Toyo’s menu has always incorporated plenty of vegetables, since opening in 2016. One of its most famous and ingenious dishes is the Bahay Kubo, a salad with 18 vegetables, based on a local popular children’s folk song. “Because we are a nation that has a diverse library of seafood and produce, working with our fundamental flavours came naturally,” shares Jordy.
Heading for plant-based
In 2020, the restaurant launched a completely vegan tasting menu. “It felt natural, because Filipino cooking, especially rural cooking, is very heavy on vegetables,” Jordy explains. “From the Filipino perspective, there are fiestas where it's all about abundance – there’s always a lot of food. But for the rest of the year, home cooking is really vegetable-based with minimal protein. We were bound to work eventually on a menu that reflects that aspect of Filipino cuisine.”

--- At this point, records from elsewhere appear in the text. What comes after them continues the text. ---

@[simp] theorem modNd_now (s : State) (n : Nat) (f : Node → Node) : (modNd s n f).now = s.now := rfl
@[simp] theorem modNd_cur (s : State) (n : Nat) (f : Node → Node) : (modNd s n f).cur = s.cur := rfl
@[simp] theorem modNd_ready (s : State) (n : Nat) (f : Node → Node) : (modNd s n f).ready = s.ready := rfl
@[simp] theorem modNd_timers (s : State) (n : Nat) (f : Node → Node) : (modNd s n f).timers = s.timers := rfl
@[simp] theorem modNd_late (s : State) (n : Nat) (f : Node → Node) : (modNd s n f).late = s.late := rfl
@[simp] theorem modNd_torus (s : State) (n : Nat) (f : Node → Node) : (modNd s n f).torus = s.torus := rfl
@[simp] theorem modNd_domain (s : State) (n : Nat) (f : Node → Node) : (modNd s n f).domain = s.domain := rfl
@[simp] theorem modNd_free (s : State) (n : Nat) (f : Node → Node) : (modNd s n f).free = s.free := rfl
@[simp] theorem modNd_trap (s : State) (n : Nat) (f : Node → Node) : (modNd s n f).trap = s.trap := rfl
@[simp] theorem modNd_air (s : State) (n : Nat) (f : Node → Node) : (modNd s n f).air = s.air := rfl
@[simp] theorem modNd_kept (s : State) (n : Nat) (f : Node → Node) : (modNd s n f).kept = s.kept := rfl
@[simp] theorem modNd_bornAt (s : State) (n : Nat) (f : Node → Node) : (modNd s n f).bornAt = s.bornAt := rfl
@[simp] theorem modNd_resetOf (s : State) (n : Nat) (f : Node → Node) : (modNd s n f).resetOf = s.resetOf := rfl
@[simp] theorem modCo_now (s : State) (n c : Nat) (f : Core → Core) : (modCo s n c f).now = s.now := rfl
@[simp] theorem modCo_cur (s : State) (n c : Nat) (f : Core → Core) : (modCo s n c f).cur = s.cur := rfl
@[simp] theorem modCo_ready (s : State) (n c : Nat) (f : Core → Core) : (modCo s n c f).ready = s.ready := rfl
@[simp] theorem modCo_timers (s : State) (n c : Nat) (f : Core → Core) : (modCo s n c f).timers = s.timers := rfl
@[simp] theorem modCo_late (s : State) (n c : Nat) (f : Core → Core) : (modCo s n c f).late = s.late := rfl
@[simp] theorem modCo_torus (s : State) (n c : Nat) (f : Core → Core) : (modCo s n c f).torus = s.torus := rfl
@[simp] theorem modCo_domain (s : State) (n c : Nat) (f : Core → Core) : (modCo s n c f).domain = s.domain := rfl
@[simp] theorem modCo_free (s : State) (n c : Nat) (f : Core → Core) : (modCo s n c f).free = s.free := rfl
@[simp] theorem modCo_trap (s : State) (n c : Nat) (f : Core → Core) : (modCo s n c f).trap = s.trap := rfl
@[simp] theorem modCo_air (s : State) (n c : Nat) (f : Core → Core) : (modCo s n c f).air = s.air := rfl
@[simp] theorem modCo_kept (s : State) (n c : Nat) (f : Core → Core) : (modCo s n c f).kept = s.kept := rfl
@[simp] theorem modCo_bornAt (s : State) (n c : Nat) (f : Core → Core) : (modCo s n c f).bornAt = s.bornAt := rfl
@[simp] theorem modCo_resetOf (s : State) (n c : Nat) (f : Core → Core) : (modCo s n c f).resetOf = s.resetOf := rfl
@[simp] theorem modQd_now (s : State) (n q : Nat) (f : Quad → Quad) : (modQd s n q f).now = s.now := rfl
@[simp] theorem modQd_cur (s : State) (n q : Nat) (f : Quad → Quad) : (modQd s n q f).cur = s.cur := rfl
@[simp] theorem modQd_ready (s : State) (n q : Nat) (f : Quad → Quad) : (modQd s n q f).ready = s.ready := rfl
@[simp] theorem modQd_timers (s : State) (n q : Nat) (f : Quad → Quad) : (modQd s n q f).timers = s.timers := rfl
@[simp] theorem modQd_late (s : State) (n q : Nat) (f : Quad → Quad) : (modQd s n q f).late = s.late := rfl
@[simp] theorem modQd_torus (s : State) (n q : Nat) (f : Quad → Quad) : (modQd s n q f).torus = s.torus := rfl
@[simp] theorem modQd_domain (s : State) (n q : Nat) (f : Quad → Quad) : (modQd s n q f).domain = s.domain := rfl
@[simp] theorem modQd_free (s : State) (n q : Nat) (f : Quad → Quad) : (modQd s n q f).free = s.free := rfl
@[simp] theorem modQd_trap (s : State) (n q : Nat) (f : Quad → Quad) : (modQd s n q f).trap = s.trap := rfl
@[simp] theorem modQd_air (s : State) (n q : Nat) (f : Quad → Quad) : (modQd s n q f).air = s.air := rfl
@[simp] theorem modQd_kept (s : State) (n q : Nat) (f : Quad → Quad) : (modQd s n q f).kept = s.kept := rfl
@[simp] theorem modQd_bornAt (s : State) (n q : Nat) (f : Quad → Quad) : (modQd s n q f).bornAt = s.bornAt := rfl
@[simp] theorem modQd_resetOf (s : State) (n q : Nat) (f : Quad → Quad) : (modQd s n q f).resetOf = s.resetOf := rfl
@[simp] theorem modCc_now (s : State) (f : Core → Core) : (modCc s f).now = s.now := rfl
@[simp] theorem modCc_cur (s : State) (f : Core → Core) : (modCc s f).cur = s.cur := rfl
@[simp] theorem modCc_ready (s : State) (f : Core → Core) : (modCc s f).ready = s.ready := rfl
@[simp] theorem modCc_timers (s : State) (f : Core → Core) : (modCc s f).timers = s.timers := rfl
@[simp] theorem modCc_late (s : State) (f : Core → Core) : (modCc s f).late = s.late := rfl
@[simp] theorem modCc_torus (s : State) (f : Core → Core) : (modCc s f).torus = s.torus := rfl
@[simp] theorem modCc_domain (s : State) (f : Core → Core) : (modCc s f).domain = s.domain := rfl
@[simp] theorem modCc_free (s : State) (f : Core → Core) : (modCc s f).free = s.free := rfl
@[simp] theorem modCc_trap (s : State) (f : Core → Core) : (modCc s f).trap = s.trap := rfl
@[simp] theorem modCc_air (s : State) (f : Core → Core) : (modCc s f).air = s.air := rfl
@[simp] theorem modCc_kept (s : State) (f : Core → Core) : (modCc s f).kept = s.kept := rfl
@[simp] theorem modCc_bornAt (s : State) (f : Core → Core) : (modCc s f).bornAt = s.bornAt := rfl
@[simp] theorem modCc_resetOf (s : State) (f : Core → Core) : (modCc s f).resetOf = s.resetOf := rfl
@[simp] theorem modSq_now (s : State) (n c : Nat) (q : Seq) (f : Sequencer → Sequencer) : (modSq s n c q f).now = s.now := rfl
@[simp] theorem modSq_cur (s : State) (n c : Nat) (q : Seq) (f : Sequencer → Sequencer) : (modSq s n c q f).cur = s.cur := rfl
@[simp] theorem modSq_ready (s : State) (n c : Nat) (q : Seq) (f : Sequencer → Sequencer) : (modSq s n c q f).ready = s.ready := rfl
@[simp] theorem modSq_timers (s : State) (n c : Nat) (q : Seq) (f : Sequencer → Sequencer) : (modSq s n c q f).timers = s.timers := rfl
@[simp] theorem modSq_late (s : State) (n c : Nat) (q : Seq) (f : Sequencer → Sequencer) : (modSq s n c q f).late = s.late := rfl
@[simp] theorem modSq_torus (s : State) (n c : Nat) (q : Seq) (f : Sequencer → Sequencer) : (modSq s n c q f).torus = s.torus := rfl
@[simp] theorem modSq_domain (s : State) (n c : Nat) (q : Seq) (f : Sequencer → Sequencer) : (modSq s n c q f).domain = s.domain := rfl
@[simp] theorem modSq_free (s : State) (n c : Nat) (q : Seq) (f : Sequencer → Sequencer) : (modSq s n c q f).free = s.free := rfl
@[simp] theorem modSq_trap (s : State) (n c : Nat) (q : Seq) (f : Sequencer → Sequencer) : (modSq s n c q f).trap = s.trap := rfl
@[simp] theorem modSq_air (s : State) (n c : Nat) (q : Seq) (f : Sequencer → Sequencer) : (modSq s n c q f).air = s.air := rfl
@[simp] theorem modSq_kept (s : State) (n c : Nat) (q : Seq) (f : Sequencer → Sequencer) : (modSq s n c q f).kept = s.kept := rfl
@[simp] theorem modSq_bornAt (s : State) (n c : Nat) (q : Seq) (f : Sequencer → Sequencer) : (modSq s n c q f).bornAt = s.bornAt := rfl
@[simp] theorem modSq_resetOf (s : State) (n c : Nat) (q : Seq) (f : Sequencer → Sequencer) : (modSq s n c q f).resetOf = s.resetOf := rfl
@[simp] theorem modCs_now (s : State) (f : Sequencer → Sequencer) : (modCs s f).now = s.now := rfl
@[simp] theorem modCs_cur (s : State) (f : Sequencer → Sequencer) : (modCs s f).cur = s.cur := rfl
@[simp] theorem modCs_ready (s : State) (f : Sequencer → Sequencer) : (modCs s f).ready = s.ready := rfl
@[simp] theorem modCs_timers (s : State) (f : Sequencer → Sequencer) : (modCs s f).timers = s.timers := rfl
@[simp] theorem modCs_late (s : State) (f : Sequencer → Sequencer) : (modCs s f).late = s.late := rfl
@[simp] theorem modCs_torus (s : State) (f : Sequencer → Sequencer) : (modCs s f).torus = s.torus := rfl
@[simp] theorem modCs_domain (s : State) (f : Sequencer → Sequencer) : (modCs s f).domain = s.domain := rfl
@[simp] theorem modCs_free (s : State) (f : Sequencer → Sequencer) : (modCs s f).free = s.free := rfl
@[simp] theorem modCs_trap (s : State) (f : Sequencer → Sequencer) : (modCs s f).trap = s.trap := rfl
@[simp] theorem modCs_air (s : State) (f : Sequencer → Sequencer) : (modCs s f).air = s.air := rfl
@[simp] theorem modCs_kept (s : State) (f : Sequencer → Sequencer) : (modCs s f).kept = s.kept := rfl
@[simp] theorem modCs_bornAt (s : State) (f : Sequencer → Sequencer) : (modCs s f).bornAt = s.bornAt := rfl
@[simp] theorem modCs_resetOf (s : State) (f : Sequencer → Sequencer) : (modCs s f).resetOf = s.resetOf := rfl
@[simp] theorem modCn_now (s : State) (f : Node → Node) : (modCn s f).now = s.now := rfl
@[simp] theorem modCn_cur (s : State) (f : Node → Node) : (modCn s f).cur = s.cur := rfl
@[simp] theorem modCn_ready (s : State) (f : Node → Node) : (modCn s f).ready = s.ready := rfl
@[simp] theorem modCn_timers (s : State) (f : Node → Node) : (modCn s f).timers = s.timers := rfl
@[simp] theorem modCn_late (s : State) (f : Node → Node) : (modCn s f).late = s.late := rfl
@[simp] theorem modCn_torus (s : State) (f : Node → Node) : (modCn s f).torus = s.torus := rfl
@[simp] theorem modCn_domain (s : State) (f : Node → Node) : (modCn s f).domain = s.domain := rfl
@[simp] theorem modCn_free (s : State) (f : Node → Node) : (modCn s f).free = s.free := rfl
@[simp] theorem modCn_trap (s : State) (f : Node → Node) : (modCn s f).trap = s.trap := rfl
@[simp] theorem modCn_air (s : State) (f : Node → Node) : (modCn s f).air = s.air := rfl
@[simp] theorem modCn_kept (s : State) (f : Node → Node) : (modCn s f).kept = s.kept := rfl
@[simp] theorem modCn_bornAt (s : State) (f : Node → Node) : (modCn s f).bornAt = s.bornAt := rfl
@[simp] theorem modCn_resetOf (s : State) (f : Node → Node) : (modCn s f).resetOf = s.resetOf := rfl
@[simp] theorem later_now (s : State) (l : Late) : (later s l).now = s.now := rfl
@[simp] theorem later_cur (s : State) (l : Late) : (later s l).cur = s.cur := rfl
@[simp] theorem later_ready (s : State) (l : Late) : (later s l).ready = s.ready := rfl
@[simp] theorem later_timers (s : State) (l : Late) : (later s l).timers = s.timers := rfl
@[simp] theorem later_torus (s : State) (l : Late) : (later s l).torus = s.torus := rfl
@[simp] theorem later_domain (s : State) (l : Late) : (later s l).domain = s.domain := rfl
@[simp] theorem later_free (s : State) (l : Late) : (later s l).free = s.free := rfl
@[simp] theorem later_trap (s : State) (l : Late) : (later s l).trap = s.trap := rfl
@[simp] theorem later_air (s : State) (l : Late) : (later s l).air = s.air := rfl
@[simp] theorem later_kept (s : State) (l : Late) : (later s l).kept = s.kept := rfl
@[simp] theorem later_bornAt (s : State) (l : Late) : (later s l).bornAt = s.bornAt := rfl
@[simp] theorem later_resetOf (s : State) (l : Late) : (later s l).resetOf = s.resetOf := rfl
@[simp] theorem later_nodes (s : State) (l : Late) : (later s l).nodes = s.nodes := rfl
@[simp] theorem schedule_now (s : State) (d : Nat) (i : Instr) : (schedule s d i).now = s.now := rfl
@[simp] theorem schedule_cur (s : State) (d : Nat) (i : Instr) : (schedule s d i).cur = s.cur := rfl
@[simp] theorem schedule_ready (s : State) (d : Nat) (i : Instr) : (schedule s d i).ready = s.ready := rfl
@[simp] theorem schedule_late (s : State) (d : Nat) (i : Instr) : (schedule s d i).late = s.late := rfl
@[simp] theorem schedule_torus (s : State) (d : Nat) (i : Instr) : (schedule s d i).torus = s.torus := rfl
@[simp] theorem schedule_domain (s : State) (d : Nat) (i : Instr) : (schedule s d i).domain = s.domain := rfl
@[simp] theorem schedule_free (s : State) (d : Nat) (i : Instr) : (schedule s d i).free = s.free := rfl
@[simp] theorem schedule_trap (s : State) (d : Nat) (i : Instr) : (schedule s d i).trap = s.trap := rfl
@[simp] theorem schedule_air (s : State) (d : Nat) (i : Instr) : (schedule s d i).air = s.air := rfl
@[simp] theorem schedule_kept (s : State) (d : Nat) (i : Instr) : (schedule s d i).kept = s.kept := rfl
@[simp] theorem schedule_bornAt (s : State) (d : Nat) (i : Instr) : (schedule s d i).bornAt = s.bornAt := rfl
@[simp] theorem schedule_resetOf (s : State) (d : Nat) (i : Instr) : (schedule s d i).resetOf = s.resetOf := rfl
@[simp] theorem schedule_nodes (s : State) (d : Nat) (i : Instr) : (schedule s d i).nodes = s.nodes := rfl
@[simp] theorem later_late (s : State) (l : Late) : (later s l).late = s.late ++ [l] := rfl
@[simp] theorem nd_later (s : State) (l : Late) (m : Nat) : nd (later s l) m = nd s m := rfl
@[simp] theorem co_later (s : State) (l : Late) (m d : Nat) : co (later s l) m d = co s m d := rfl
@[simp] theorem qd_later (s : State) (l : Late) (m q : Nat) : qd (later s l) m q = qd s m q := rfl
@[simp] theorem sq_later (s : State) (l : Late) (m d : Nat) (q : Seq) : sq (later s l) m d q = sq s m d q := rfl
@[simp] theorem cc_later (s : State) (l : Late) : cc (later s l) = cc s := rfl
@[simp] theorem cs_later (s : State) (l : Late) : cs (later s l) = cs s := rfl
@[simp] theorem cn_later (s : State) (l : Late) : cn (later s l) = cn s := rfl
@[simp] theorem nd_schedule (s : State) (d : Nat) (i : Instr) (m : Nat) : nd (schedule s d i) m = nd s m := rfl
@[simp] theorem co_schedule (s : State) (d : Nat) (i : Instr) (m d : Nat) : co (schedule s d i) m d = co s m d := rfl
@[simp] theorem qd_schedule (s : State) (d : Nat) (i : Instr) (m q : Nat) : qd (schedule s d i) m q = qd s m q := rfl
@[simp] theorem sq_schedule (s : State) (d : Nat) (i : Instr) (m d : Nat) (q : Seq) : sq (schedule s d i) m d q = sq s m d q := rfl
@[simp] theorem cc_schedule (s : State) (d : Nat) (i : Instr) : cc (schedule s d i) = cc s := rfl
@[simp] theorem cs_schedule (s : State) (d : Nat) (i : Instr) : cs (schedule s d i) = cs s := rfl
@[simp] theorem cn_schedule (s : State) (d : Nat) (i : Instr) : cn (schedule s d i) = cn s := rfl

On this menu, dishes might include: black rice turned into siomai (dumplings); laing (shredded taro leaves cooked in thick coconut milk) served on homemade rice noodles; and tortang talong (omelette) and pumpkin on a burnt eggplant chip, served with banana catsup. To date, they’ve noticed five to ten percent of their clientele opting for the plant-based tasting menu each day – usually due to dietary preferences, allergy restrictions or simply out of curiosity.